— Герр адмирал, есть идея. Почему бы нам не взять с собой несколько баллонов с кислородом? Последний транспорт из Полы доставил нам приспособление, которое называется «патрон воздухоочистки». Предполагается, что оно способно вытягивать из воздуха углекислый газ. С этими патронами и дополнительным запасом кислорода мы сможем продержаться от восхода до заката. Но есть одна загвоздка.
— Какая?
— Насколько мне известно, сжатый кислород в Шебенико имеется только на судоремонтной верфи, а та не подчиняется военно-морскому командованию. Если бы имелась возможность реквизировать часть…
Хайек сел за стол и яростно зачиркал пером по бумаге.
— Вот, Прохазка, это записка начальнику судоремонтной верфи. Реквизируйте столько баллонов, сколько вам нужно. Если понадобится, берите хоть под угрозой оружия. Но постарайтесь не убивать начальника, путь это и всего лишь презренный штатский. Всю бумажную работу и последующий скандал я беру на себя. Сейчас не время для бюрократических хитросплетений — не когда в море вражеские десантные суда, которые буквально просят, чтобы их потопили.

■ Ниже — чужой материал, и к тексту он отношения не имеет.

/-- Every request of a write has been sent, so that it has its sequence number (R134). -/
def State.allSent (s : State) (w : Nat) : Bool :=
  s.reqs.all fun x => match x.2.client with | .write k => k ≠ w || x.2.served || (match x.2.stage with | .sent _ _ => true | _ => false) | _ => true

/-- The wait of a release-tagged store or atomic to another module (R134): earlier writes to the same module are sequenced, those to any other
are performed. -/
def State.releasedTo (s : State) (gid m : Nat) : Bool :=
  s.wrs.all fun x => !(x.2.gids.contains gid || x.2.seen.contains gid)
    || (x.2.remote = some m && (x.2.place = WPlace.flight || x.2.place = WPlace.engine) && s.allSent x.1)

/-- The release before an instruction's writes: an implicit commit, then the wait (R176). -/
def release (c : Iss) (sc : Scope) (targets : List W64) : Except Stop State :=
  let s := c.s.commit c.g.blk
  let ok := if sc = .dom then
      s.released c.gid .dom || !targets.isEmpty && targets.all fun p => match s.remoteOf c.b.ctx p with | some m => s.releasedTo c.gid m | none => false
    else s.released c.gid sc
  if ok then .ok s else .error (.wait s)

/-- The context of an instruction, with another state. -/
def Iss.at (c : Iss) (s : State) : Iss := { c with s := s, g := s.grp c.gid, b := s.blk c.g.blk }

/-! ## Atomic operations (R186, R187) -/

/-- The bytes of a type. -/
def atyBytes : ATy → Nat | .u64 | .s64 | .f64 => 8 | _ => 4

/-- A float result: an invalid one is the canonical NaN (R186). -/
def atomFloat (f : Fmt) (op : AOp) (v c : Nat) : Nat :=
  match op with
  | .add => (farith f .add .rne false v c 0).1
  | .min => (fminmax f false v c).1
  | .max => (fminmax f true v c).1
  | _ => c

/-- g(v, c) of Table 8-6; `d` is the compare value of `.cas`. -/
def atomFn (op : AOp) (ty : ATy) (v c d : Nat) : Nat :=
  let w := 8 * atyBytes ty
  match op with
  | .exch => c
  | .cas => if v = d then c else v
  | .and => v &&& c
  | .or => v ||| c
  | .xor => v ^^^ c
  | _ =>
    match ty with
    | .f32 => atomFloat .f32 op v c
    | .f64 => atomFloat .f64 op v c
    | .bf16x2 => atomFloat .bf16 op (v % 65536) (c % 65536) + atomFloat .bf16 op (v / 65536) (c / 65536) * 65536
    | .f16x2 => atomFloat .f16 op (v % 65536) (c % 65536) + atomFloat .f16 op (v / 65536) (c / 65536) * 65536
    | .s32 | .s64 =>
      (match op with
       | .add => (v + c) % 2 ^ w
       | .min => if sext w v ≤ sext w c then v else c
       | _ => if sext w v ≤ sext w c then c else v)
    | _ =>
      (match op with
       | .add => (v + c) % 2 ^ w
       | .min => min v c
       | _ => max v c)

/-- The prefix operands Σ_1, Σ_2, …, Σ_n of a location's threads (R187). -/
def prefixes (op : AOp) (ty : ATy) : List Nat → List Nat
  | [] => []
  | c :: cs => cs.foldl (fun acc x => acc ++ [atomFn op ty ((acc.getLast?).getD 0) x 0]) [c]

/-- The tag of an atomic's result (R186). -/
def atyTag (ty : ATy) : Nat := match atyFmt ty with | some f => fmtCode f | none => 31

/-- What one request performs on an old value: the new value and the old values it returns. `.cas` runs its threads one after the other. -/
def performAtom (op : AOp) (ty : ATy) (v : Nat) : List (Nat × Nat) → Nat × List Nat
  | [] => (v, [])
  | (c, d) :: xs =>
    if op = .cas then
      let r := performAtom op ty (atomFn op ty v c d) xs
      (r.1, v :: r.2)
    else (atomFn op ty v c d, [v])

/-- The values that the threads of a location receive (R187). -/
def threadValues (op : AOp) (ty : ATy) (old : List Nat) (cs : List Nat) : List Nat :=
  if op = .cas then old
  else
    let v0 := (old.head?).getD 0
    (List.range cs.length).map fun k => if k = 0 then v0 else atomFn op ty v0 (((prefixes op ty cs)[k - 1]?).getD 0) 0

/-- The operands of a location's request: Σ_n alone, or every compare-and-swap in thread order. -/
def requestVals (op : AOp) (ty : ATy) (xs : List (Nat × W64 × W64)) : List (W64 × W64) :=
  if op = .cas then xs.map fun x => (x.2.1, x.2.2)
  else [(BitVec.ofNat 64 (((prefixes op ty (xs.map fun x => x.2.1.toNat)).getLast?).getD 0), 0)]

/-- Perform an atomic at bytes of the machine's memory (a local space, a scratchpad bank): poison is met whole and leaves it as it is (R189). -/
def State.atomAt (s : State) (a : Nat) (op : AOp) (ty : ATy) (vals : List (W64 × W64)) : State × List Nat × Bool :=
  let n := atyBytes ty
  if s.anyPoison a n then (s, List.replicate vals.length 0, true)
  else
    let r := performAtom op ty (s.le a n) (vals.map fun x => (x.1.toNat, x.2.toNat))
    (s.applyAll a (leBytes n r.1), r.2, false)

end Sys2Proof.Machine
end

В итоге кислородные баллоны, общим числом восемь штук, были надлежащим образом реквизированы у негодующего начальника верфи. Тот вопил, что мы настоящие воры и разбойники, которых следует отдать под трибунал и повесить. Батареи были заряжены, бензин и масло закачаны на борт, и U-8 приготовилась к выходу в море. Команда знала, что нечто намечается, но после разочарований последних недель особых надежд не питала. Что до меня, то я из соображений секретности решил не проронить ни слова о предстоящей операции, пока мы не отправимся в боевой поход. Но в глубине души жило опасение, что это будут очередные два дня бесплодных скитаний в море в попытке найти врага, которого простыл и след.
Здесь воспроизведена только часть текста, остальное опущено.